Wednesday, July 26, 2017

Congratulations Erik Larsen


COMMENTARY
By Alex Ness

The comic book SAVAGE DRAGON has reached issue #225, and by such, it has arrived at its 25th anniversary of its beginnings.  As a work almost all by a single writer/artist, it is remarkable in numerous respects.  Few creative talents have such patience to devote themselves to telling the story that is there.  And, few remain as good as this when they do long runs.  I believe that it is the most readable comic on the market, due to how the stories are told.  I hope it goes onto the issue 300, but, I don't mean to enslave Erik, I just hope it does that to take the title of longest single run.  It would be an apt award and accomplishment.

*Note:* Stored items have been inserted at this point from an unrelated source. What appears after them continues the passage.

@[simp] theorem State.heardOwn_frame (s : State) (c : Cycle) (tr : Nat) (l : Bool) (h : Heard) :
    (s.heardOwn c tr l h).now = s.now ∧ (s.heardOwn c tr l h).factoryId = s.factoryId ∧
    (s.heardOwn c tr l h).hold = s.hold ∧ (s.heardOwn c tr l h).early = s.early ∧
    (s.heardOwn c tr l h).mute = s.mute ∧ (s.heardOwn c tr l h).store = s.store ∧
    (s.heardOwn c tr l h).config = s.config ∧ (s.heardOwn c tr l h).port = s.port ∧
    (s.heardOwn c tr l h).codec = s.codec ∧ (s.heardOwn c tr l h).pending = s.pending := by
  unfold State.heardOwn
  split <;> simp

@[simp] theorem State.foreignAtMember_frame (s : State) (b : Burst) : (s.foreignAtMember b).now = s.now ∧
    (s.foreignAtMember b).factoryId = s.factoryId ∧ (s.foreignAtMember b).hold = s.hold ∧
    (s.foreignAtMember b).station = s.station ∧ (s.foreignAtMember b).timer = s.timer ∧
    (s.foreignAtMember b).early = s.early ∧ (s.foreignAtMember b).chan = s.chan ∧
    (s.foreignAtMember b).views = s.views ∧ (s.foreignAtMember b).peers = s.peers ∧
    (s.foreignAtMember b).surplus = s.surplus ∧ (s.foreignAtMember b).voice = s.voice ∧
    (s.foreignAtMember b).farEnd = s.farEnd ∧ (s.foreignAtMember b).mute = s.mute ∧
    (s.foreignAtMember b).streams = s.streams ∧ (s.foreignAtMember b).bearer = s.bearer ∧
    (s.foreignAtMember b).store = s.store ∧ (s.foreignAtMember b).config = s.config ∧
    (s.foreignAtMember b).port = s.port ∧ (s.foreignAtMember b).codec = s.codec ∧
    (s.foreignAtMember b).pending = s.pending := by
  unfold State.foreignAtMember
  split <;> simp

@[simp] theorem State.heardForeign_frame (s : State) (c : Cycle) (k : SlotIx) (tr : Nat) (h : Heard) :
    (s.heardForeign c k tr h).now = s.now ∧ (s.heardForeign c k tr h).factoryId = s.factoryId ∧
    (s.heardForeign c k tr h).hold = s.hold ∧ (s.heardForeign c k tr h).early = s.early ∧
    (s.heardForeign c k tr h).peers = s.peers ∧ (s.heardForeign c k tr h).voice = s.voice ∧
    (s.heardForeign c k tr h).farEnd = s.farEnd ∧ (s.heardForeign c k tr h).mute = s.mute ∧
    (s.heardForeign c k tr h).streams = s.streams ∧ (s.heardForeign c k tr h).bearer = s.bearer ∧
    (s.heardForeign c k tr h).store = s.store ∧ (s.heardForeign c k tr h).config = s.config ∧
    (s.heardForeign c k tr h).port = s.port ∧ (s.heardForeign c k tr h).codec = s.codec ∧
    (s.heardForeign c k tr h).pending = s.pending := by
  unfold State.heardForeign
  repeat' split
  all_goals simp

@[simp] theorem State.handOff_frame (s : State) (c : Cycle) (k : SlotIx) (tr : Nat) (l : Bool) (e : Entry) (h : Held)
    : (s.handOff c k tr l e h).now = s.now ∧ (s.handOff c k tr l e h).factoryId = s.factoryId ∧
    (s.handOff c k tr l e h).hold = s.hold ∧ (s.handOff c k tr l e h).early = s.early ∧
    (s.handOff c k tr l e h).mute = s.mute ∧ (s.handOff c k tr l e h).store = s.store ∧
    (s.handOff c k tr l e h).config = s.config ∧ (s.handOff c k tr l e h).port = s.port ∧
    (s.handOff c k tr l e h).codec = s.codec ∧ (s.handOff c k tr l e h).pending = s.pending := by
  unfold State.handOff
  repeat' split
  all_goals simp

@[simp] theorem State.settleRole_frame (s : State) : s.settleRole.now = s.now ∧ s.settleRole.factoryId = s.factoryId ∧
    s.settleRole.hold = s.hold ∧ s.settleRole.station = s.station ∧ s.settleRole.timer = s.timer ∧
    s.settleRole.early = s.early ∧ s.settleRole.chan = s.chan ∧ s.settleRole.views = s.views ∧
    s.settleRole.peers = s.peers ∧ s.settleRole.surplus = s.surplus ∧ s.settleRole.voice = s.voice ∧
    s.settleRole.farEnd = s.farEnd ∧ s.settleRole.pairing = s.pairing ∧ s.settleRole.mute = s.mute ∧
    s.settleRole.store = s.store ∧ s.settleRole.config = s.config ∧ s.settleRole.port = s.port ∧
    s.settleRole.codec = s.codec ∧ s.settleRole.pending = s.pending := by
  unfold State.settleRole
  split <;> simp

@[simp] theorem State.ownSlotEnd_frame (s : State) (k : SlotIx) (tr : Nat) : (s.ownSlotEnd k tr).now = s.now ∧
    (s.ownSlotEnd k tr).factoryId = s.factoryId ∧ (s.ownSlotEnd k tr).hold = s.hold ∧
    (s.ownSlotEnd k tr).timer = s.timer ∧ (s.ownSlotEnd k tr).early = s.early ∧ (s.ownSlotEnd k tr).peers = s.peers ∧
    (s.ownSlotEnd k tr).mute = s.mute ∧ (s.ownSlotEnd k tr).config = s.config ∧ (s.ownSlotEnd k tr).port = s.port ∧
    (s.ownSlotEnd k tr).codec = s.codec ∧ (s.ownSlotEnd k tr).pending = s.pending := by
  unfold State.ownSlotEnd
  dsimp only
  repeat' split
  all_goals simp

@[simp] theorem State.closeSlot_frame (s : State) (k : SlotIx) (tr : Nat) (e : Entry) (xs : List AirItem) :
    (s.closeSlot k tr e xs).factoryId = s.factoryId ∧ (s.closeSlot k tr e xs).hold = s.hold ∧
    (s.closeSlot k tr e xs).station = s.station ∧ (s.closeSlot k tr e xs).timer = s.timer ∧
    (s.closeSlot k tr e xs).early = s.early ∧ (s.closeSlot k tr e xs).peers = s.peers ∧
    (s.closeSlot k tr e xs).surplus = s.surplus ∧ (s.closeSlot k tr e xs).voice = s.voice ∧
    (s.closeSlot k tr e xs).farEnd = s.farEnd ∧ (s.closeSlot k tr e xs).pairing = s.pairing ∧
    (s.closeSlot k tr e xs).mute = s.mute ∧ (s.closeSlot k tr e xs).streams = s.streams ∧
    (s.closeSlot k tr e xs).bearer = s.bearer ∧ (s.closeSlot k tr e xs).store = s.store ∧
    (s.closeSlot k tr e xs).config = s.config ∧ (s.closeSlot k tr e xs).flags = s.flags ∧
    (s.closeSlot k tr e xs).port = s.port ∧ (s.closeSlot k tr e xs).codec = s.codec ∧
    (s.closeSlot k tr e xs).pending = s.pending :=
  ⟨rfl, rfl, rfl, rfl, rfl, rfl, rfl, rfl, rfl, rfl, rfl, rfl, rfl, rfl, rfl, rfl, rfl, rfl, rfl⟩

@[simp] theorem State.settleAt14_frame (s : State) (k : SlotIx) (q : Offer → Bool) : (s.settleAt14 k q).now = s.now ∧
    (s.settleAt14 k q).factoryId = s.factoryId ∧ (s.settleAt14 k q).hold = s.hold ∧
    (s.settleAt14 k q).station = s.station ∧ (s.settleAt14 k q).timer = s.timer ∧ (s.settleAt14 k q).early = s.early ∧
    (s.settleAt14 k q).chan = s.chan ∧ (s.settleAt14 k q).views = s.views ∧ (s.settleAt14 k q).peers = s.peers ∧
    (s.settleAt14 k q).surplus = s.surplus ∧ (s.settleAt14 k q).voice = s.voice ∧
    (s.settleAt14 k q).farEnd = s.farEnd ∧ (s.settleAt14 k q).mute = s.mute ∧ (s.settleAt14 k q).streams = s.streams ∧
    (s.settleAt14 k q).bearer = s.bearer ∧ (s.settleAt14 k q).store = s.store ∧ (s.settleAt14 k q).config = s.config ∧
    (s.settleAt14 k q).port = s.port ∧ (s.settleAt14 k q).codec = s.codec ∧ (s.settleAt14 k q).pending = s.pending := by
  unfold State.settleAt14
  split <;> simp

@[simp] theorem State.endSlot_frame (s : State) (c : Cycle) (k : SlotIx) (o : ReceptionOrder) (air : List AirItem) :
    (s.endSlot c k o air).factoryId = s.factoryId ∧ (s.endSlot c k o air).hold = s.hold ∧
    (s.endSlot c k o air).early = s.early ∧ (s.endSlot c k o air).mute = s.mute ∧
    (s.endSlot c k o air).config = s.config ∧ (s.endSlot c k o air).port = s.port ∧
    (s.endSlot c k o air).codec = s.codec ∧ (s.endSlot c k o air).pending = s.pending := by
  unfold State.endSlot
  split <;> simp

@[simp] theorem State.makeJump_frame (s : State) : s.makeJump.now = s.now ∧ s.makeJump.factoryId = s.factoryId ∧
    s.makeJump.hold = s.hold ∧ s.makeJump.station = s.station ∧ s.makeJump.chan = s.chan ∧
    s.makeJump.peers = s.peers ∧ s.makeJump.surplus = s.surplus ∧ s.makeJump.mute = s.mute ∧
    s.makeJump.streams = s.streams ∧ s.makeJump.store = s.store ∧ s.makeJump.config = s.config ∧
    s.makeJump.port = s.port ∧ s.makeJump.codec = s.codec ∧ s.makeJump.pending = s.pending := by
  unfold State.makeJump
  simp

@[simp] theorem State.stepJump_frame (s : State) (c : Cycle) : (s.stepJump c).now = s.now ∧
    (s.stepJump c).factoryId = s.factoryId ∧ (s.stepJump c).hold = s.hold ∧ (s.stepJump c).station = s.station ∧
    (s.stepJump c).chan = s.chan ∧ (s.stepJump c).peers = s.peers ∧ (s.stepJump c).surplus = s.surplus ∧
    (s.stepJump c).mute = s.mute ∧ (s.stepJump c).streams = s.streams ∧ (s.stepJump c).store = s.store ∧
    (s.stepJump c).config = s.config ∧ (s.stepJump c).port = s.port ∧ (s.stepJump c).codec = s.codec ∧
    (s.stepJump c).pending = s.pending := by
  unfold State.stepJump
  simp

@[simp] theorem State.jumpIfDue_frame (s : State) (c : Cycle) : (s.jumpIfDue c).now = s.now ∧
    (s.jumpIfDue c).factoryId = s.factoryId ∧ (s.jumpIfDue c).hold = s.hold ∧ (s.jumpIfDue c).station = s.station ∧
    (s.jumpIfDue c).chan = s.chan ∧ (s.jumpIfDue c).peers = s.peers ∧ (s.jumpIfDue c).surplus = s.surplus ∧
    (s.jumpIfDue c).mute = s.mute ∧ (s.jumpIfDue c).streams = s.streams ∧ (s.jumpIfDue c).store = s.store ∧
    (s.jumpIfDue c).config = s.config ∧ (s.jumpIfDue c).port = s.port ∧ (s.jumpIfDue c).codec = s.codec ∧
    (s.jumpIfDue c).pending = s.pending := by
  unfold State.jumpIfDue
  split <;> simp

@[simp] theorem State.timerWork_frame (s : State) (c : Cycle) : (s.timerWork c).now = s.now ∧
    (s.timerWork c).factoryId = s.factoryId ∧ (s.timerWork c).hold = s.hold ∧ (s.timerWork c).station = s.station ∧
    (s.timerWork c).early = s.early ∧ (s.timerWork c).chan = s.chan ∧ (s.timerWork c).views = s.views ∧
    (s.timerWork c).peers = s.peers ∧ (s.timerWork c).surplus = s.surplus ∧ (s.timerWork c).voice = s.voice ∧
    (s.timerWork c).farEnd = s.farEnd ∧ (s.timerWork c).pairing = s.pairing ∧ (s.timerWork c).mute = s.mute ∧
    (s.timerWork c).streams = s.streams ∧ (s.timerWork c).bearer = s.bearer ∧ (s.timerWork c).store = s.store ∧
    (s.timerWork c).config = s.config ∧ (s.timerWork c).flags = s.flags ∧ (s.timerWork c).port = s.port ∧
    (s.timerWork c).codec = s.codec ∧ (s.timerWork c).pending = s.pending :=
  ⟨rfl, rfl, rfl, rfl, rfl, rfl, rfl, rfl, rfl, rfl, rfl, rfl, rfl, rfl, rfl, rfl, rfl, rfl, rfl, rfl, rfl⟩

I did read this issue, #225, and was quite impressed.  It is written in a fashion that you feel empathy for all those involved, and it isn't simply fighting and angst.  The art is big and evocative.  And to explain some of this, the Dragon has had a son, Malcolm, who has received the great strength and power that the father used to have.  In this issue Dragon senior is tempted to go back to the thing that would give him that power.

There are numerous other things to mention... there is partial nudity, so it should be noted it is for mature readers.  It is not porn, so mature readers means not children I guess.  This issue had a lot of stories, including a reprint of Erik's very first Dragon story, and other stories by Erik writing and other artists.  It is a worthy celebration of a title deserving credit for being constantly fun to read.


Thursday, July 13, 2017

TPBs that need to be: Tony Isabella edition

COMMENTARY
By Alex Ness

(Click on images for full view)

I consider myself a friend of Tony Isabella.  And I can say, while we might not agree on various political things, I surely recognize he is a bright talented fellow.  He wrote for Marvel, DC, Comico, and a number of other publishers. And he has written about comics for nearly forever as well as put his money where his mouth was and sold comics through his brick and mortar stores, in his home of Cleveland OH.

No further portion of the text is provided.